Why don’t male patients with androgen insensitivity syndrome develop internal female organs?
As their testes (which are located in abdomen or inguinal canal) still produce anti-müllerian hormone which prevents the development of the upper vagina, uterus, cervix and fallopian tubes.
How do patients with androgen insensitivity syndrome often present clinically?
It either presents in infancy with inguinal hernias containing testes.
Or it presents at puberty with primary amenorrhoea.
What are the hormone blood test results of someone with androgen insensitivity syndrome?
- Raised LH
- Normal or raised FSH
- Normal or raised testosterone levels (for a male)
- Raised oestrogen levels (for a male)
What is the management of androgen insensitivity syndrome?
- Bilateral orchidectomy (removal of the testes) to avoid testicular tumours
- Oestrogen therapy
- Vaginal dilators or vaginal surgery can be used to create an adequate vaginal length
Generally, patients are raised as female, but this is sensitive and tailored to the individual.

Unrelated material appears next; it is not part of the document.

-- ==== Sys2Proof/Machine/Dispatch.lean ====
section
/-! DEFINITION. The command's meaning, one arm for each constructor. -/

namespace Sys2Proof.Machine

They are offered support and counselling to help them understand the condition and promote their psychological, social and sexual wellbeing.
What are the complications of androgen insensitivity syndrome?
- Patients are infertile
- There is an increased risk of testicular cancer unless the testes are removed.
What is the definition of anaemia (in children)?
Its defined as a low level of haemoglobin in the blood
(below the age (and sex-) specific normal ranges.)
What are the normal ranges of haemoglobin levels for children?
- Birth - 150 – 235 grams/litre
- 2 – 4 weeks - 135 – 190 grams/litre
- 4 – 8 weeks - 95 – 130 grams/litre
- 2 months – 6 years - 110 – 140 grams/litre
- 6 – 12 years- 115 – 155 grams/litre
- Female age 12 – 18 - 120 – 160 grams/litre
- Male aged 12 – 18 - 130 -160 grams/litre
What is the MCV (Mean corpuscular volume) for microcytic, normocytic and macrocytic anaemia?
- Microcytic anaemia <80
- Normocytic anaemia 80 - 100
- Macrocytic anaemia > 100
What is the most common cause of anaemia in infancy?
Physiologic Anaemia of Infancy
There is a normal dip in haemoglobin around six to nine weeks of age in healthy term babies. High oxygen delivery to the tissues caused by the high haemoglobin levels at birth cause negative feedback.
Production of erythropoietin by the kidneys is suppressed and subsequently there is reduced production of haemoglobin by the bone marrow. The high oxygen results in lower haemoglobin production.